Action item
Scan the records below, and wherever a line has the word "schedFaults", pull it out.
Start of Supplied records
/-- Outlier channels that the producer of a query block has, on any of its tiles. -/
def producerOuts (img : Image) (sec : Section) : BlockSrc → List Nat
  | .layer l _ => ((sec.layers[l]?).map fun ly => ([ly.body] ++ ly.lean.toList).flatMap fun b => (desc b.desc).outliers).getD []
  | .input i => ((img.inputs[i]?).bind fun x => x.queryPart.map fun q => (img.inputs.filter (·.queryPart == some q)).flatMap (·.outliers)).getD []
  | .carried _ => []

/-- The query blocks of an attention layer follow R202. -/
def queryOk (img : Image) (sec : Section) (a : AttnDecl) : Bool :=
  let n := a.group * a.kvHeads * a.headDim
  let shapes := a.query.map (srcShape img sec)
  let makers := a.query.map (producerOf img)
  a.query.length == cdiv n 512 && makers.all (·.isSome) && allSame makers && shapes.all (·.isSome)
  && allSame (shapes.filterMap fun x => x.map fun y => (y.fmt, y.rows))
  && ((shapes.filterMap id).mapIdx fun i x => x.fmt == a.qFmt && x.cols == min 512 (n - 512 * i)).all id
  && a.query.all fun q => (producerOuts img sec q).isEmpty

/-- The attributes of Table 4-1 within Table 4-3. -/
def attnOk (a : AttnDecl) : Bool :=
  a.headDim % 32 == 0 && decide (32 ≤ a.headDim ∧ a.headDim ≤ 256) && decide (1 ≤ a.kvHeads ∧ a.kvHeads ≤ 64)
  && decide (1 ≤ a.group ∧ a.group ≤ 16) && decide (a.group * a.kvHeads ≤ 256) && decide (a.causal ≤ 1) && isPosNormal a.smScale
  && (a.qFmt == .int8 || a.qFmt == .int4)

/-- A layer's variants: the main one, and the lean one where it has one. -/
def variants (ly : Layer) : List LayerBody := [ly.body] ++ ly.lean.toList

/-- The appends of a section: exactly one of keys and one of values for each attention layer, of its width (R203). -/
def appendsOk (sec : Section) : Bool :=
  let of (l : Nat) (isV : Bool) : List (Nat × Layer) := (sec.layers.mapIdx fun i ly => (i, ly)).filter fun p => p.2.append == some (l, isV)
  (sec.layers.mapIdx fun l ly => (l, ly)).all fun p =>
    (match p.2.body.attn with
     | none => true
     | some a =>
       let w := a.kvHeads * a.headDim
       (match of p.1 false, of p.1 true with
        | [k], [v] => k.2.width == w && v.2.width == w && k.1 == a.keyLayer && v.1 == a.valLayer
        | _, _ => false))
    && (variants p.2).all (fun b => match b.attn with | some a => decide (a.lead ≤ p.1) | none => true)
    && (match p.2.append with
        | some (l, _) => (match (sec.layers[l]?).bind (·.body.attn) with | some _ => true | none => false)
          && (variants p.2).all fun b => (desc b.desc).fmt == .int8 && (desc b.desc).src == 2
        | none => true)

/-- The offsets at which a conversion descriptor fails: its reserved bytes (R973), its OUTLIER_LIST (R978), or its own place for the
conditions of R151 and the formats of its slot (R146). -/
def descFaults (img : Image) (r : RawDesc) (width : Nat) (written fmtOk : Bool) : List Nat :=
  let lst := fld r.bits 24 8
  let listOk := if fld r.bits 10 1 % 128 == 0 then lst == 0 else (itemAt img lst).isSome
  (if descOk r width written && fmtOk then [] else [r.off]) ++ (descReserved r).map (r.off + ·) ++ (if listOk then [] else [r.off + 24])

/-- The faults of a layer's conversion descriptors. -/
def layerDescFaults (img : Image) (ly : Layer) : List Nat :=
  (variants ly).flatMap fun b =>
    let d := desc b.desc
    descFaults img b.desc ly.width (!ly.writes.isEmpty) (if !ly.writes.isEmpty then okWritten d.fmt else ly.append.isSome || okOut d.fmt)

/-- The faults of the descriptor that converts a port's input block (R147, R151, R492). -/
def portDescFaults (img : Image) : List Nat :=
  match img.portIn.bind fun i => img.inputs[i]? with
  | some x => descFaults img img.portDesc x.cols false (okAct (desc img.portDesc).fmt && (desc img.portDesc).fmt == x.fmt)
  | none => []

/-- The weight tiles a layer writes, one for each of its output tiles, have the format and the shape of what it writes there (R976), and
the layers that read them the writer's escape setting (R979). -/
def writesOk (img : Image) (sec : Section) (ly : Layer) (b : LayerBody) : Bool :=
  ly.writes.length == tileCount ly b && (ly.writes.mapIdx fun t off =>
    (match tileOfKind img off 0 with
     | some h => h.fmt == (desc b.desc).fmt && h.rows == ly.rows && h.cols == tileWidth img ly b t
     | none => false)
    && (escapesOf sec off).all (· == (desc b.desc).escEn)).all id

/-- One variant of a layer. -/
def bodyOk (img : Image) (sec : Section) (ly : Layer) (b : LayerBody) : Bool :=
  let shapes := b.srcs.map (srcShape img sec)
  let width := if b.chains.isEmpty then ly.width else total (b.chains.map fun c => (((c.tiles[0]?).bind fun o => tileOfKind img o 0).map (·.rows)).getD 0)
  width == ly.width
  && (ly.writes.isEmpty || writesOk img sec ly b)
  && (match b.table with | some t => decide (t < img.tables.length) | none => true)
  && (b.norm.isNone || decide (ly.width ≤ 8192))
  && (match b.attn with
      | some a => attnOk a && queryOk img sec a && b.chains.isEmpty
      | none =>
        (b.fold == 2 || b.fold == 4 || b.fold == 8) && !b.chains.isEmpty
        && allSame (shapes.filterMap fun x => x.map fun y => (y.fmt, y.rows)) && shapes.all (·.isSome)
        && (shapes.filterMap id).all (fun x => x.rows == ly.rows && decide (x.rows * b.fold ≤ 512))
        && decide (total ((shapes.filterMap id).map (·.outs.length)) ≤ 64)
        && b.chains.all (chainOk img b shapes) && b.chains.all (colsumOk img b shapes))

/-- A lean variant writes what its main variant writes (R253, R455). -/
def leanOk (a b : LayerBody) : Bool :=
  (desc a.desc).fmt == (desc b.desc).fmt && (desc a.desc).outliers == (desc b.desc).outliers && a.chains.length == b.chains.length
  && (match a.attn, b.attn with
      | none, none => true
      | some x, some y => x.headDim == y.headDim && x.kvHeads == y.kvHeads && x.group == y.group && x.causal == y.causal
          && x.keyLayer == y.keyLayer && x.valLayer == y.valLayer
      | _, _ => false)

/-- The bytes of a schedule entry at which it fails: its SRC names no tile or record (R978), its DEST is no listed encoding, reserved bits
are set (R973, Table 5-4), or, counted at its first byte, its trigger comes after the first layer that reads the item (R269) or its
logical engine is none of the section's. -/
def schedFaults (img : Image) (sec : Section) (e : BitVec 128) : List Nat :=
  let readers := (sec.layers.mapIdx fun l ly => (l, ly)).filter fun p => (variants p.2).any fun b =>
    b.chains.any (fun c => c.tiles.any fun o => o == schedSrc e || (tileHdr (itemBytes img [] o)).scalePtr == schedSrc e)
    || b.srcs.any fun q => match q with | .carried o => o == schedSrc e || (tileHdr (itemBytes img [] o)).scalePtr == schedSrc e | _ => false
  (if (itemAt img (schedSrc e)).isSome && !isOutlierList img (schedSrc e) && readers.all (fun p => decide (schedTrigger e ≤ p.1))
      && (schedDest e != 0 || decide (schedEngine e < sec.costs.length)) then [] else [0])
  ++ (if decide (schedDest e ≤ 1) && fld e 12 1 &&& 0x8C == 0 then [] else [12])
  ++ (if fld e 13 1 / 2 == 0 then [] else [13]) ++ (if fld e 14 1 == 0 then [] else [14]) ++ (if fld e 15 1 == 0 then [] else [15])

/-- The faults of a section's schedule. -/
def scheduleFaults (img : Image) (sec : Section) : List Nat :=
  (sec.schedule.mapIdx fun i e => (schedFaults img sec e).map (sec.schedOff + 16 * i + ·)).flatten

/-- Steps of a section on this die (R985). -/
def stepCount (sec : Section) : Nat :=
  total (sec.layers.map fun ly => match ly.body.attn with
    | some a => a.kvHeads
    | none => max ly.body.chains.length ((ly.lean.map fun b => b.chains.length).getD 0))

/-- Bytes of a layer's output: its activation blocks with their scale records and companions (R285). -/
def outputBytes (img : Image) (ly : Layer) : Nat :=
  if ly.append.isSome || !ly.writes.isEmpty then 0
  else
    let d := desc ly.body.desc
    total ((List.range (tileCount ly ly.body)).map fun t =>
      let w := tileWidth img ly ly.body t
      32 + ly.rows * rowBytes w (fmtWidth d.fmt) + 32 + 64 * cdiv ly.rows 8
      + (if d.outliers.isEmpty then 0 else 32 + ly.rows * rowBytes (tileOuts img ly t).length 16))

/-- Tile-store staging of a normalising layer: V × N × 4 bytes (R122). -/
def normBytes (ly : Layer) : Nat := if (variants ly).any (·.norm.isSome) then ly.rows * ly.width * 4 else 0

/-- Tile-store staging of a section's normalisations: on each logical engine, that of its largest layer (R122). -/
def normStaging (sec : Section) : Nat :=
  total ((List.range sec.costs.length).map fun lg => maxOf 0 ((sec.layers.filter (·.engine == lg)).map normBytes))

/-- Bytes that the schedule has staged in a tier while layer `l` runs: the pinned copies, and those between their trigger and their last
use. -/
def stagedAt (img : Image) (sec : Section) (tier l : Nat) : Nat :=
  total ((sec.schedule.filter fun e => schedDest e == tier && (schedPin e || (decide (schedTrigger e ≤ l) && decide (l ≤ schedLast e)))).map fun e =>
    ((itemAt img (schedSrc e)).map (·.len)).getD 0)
End of Supplied records
Solution to this task
def schedFaults (img : Image) (sec : Section) (e : BitVec 128) : List Nat :=
  (sec.schedule.mapIdx fun i e => (schedFaults img sec e).map (sec.schedOff + 16 * i + ·)).flatten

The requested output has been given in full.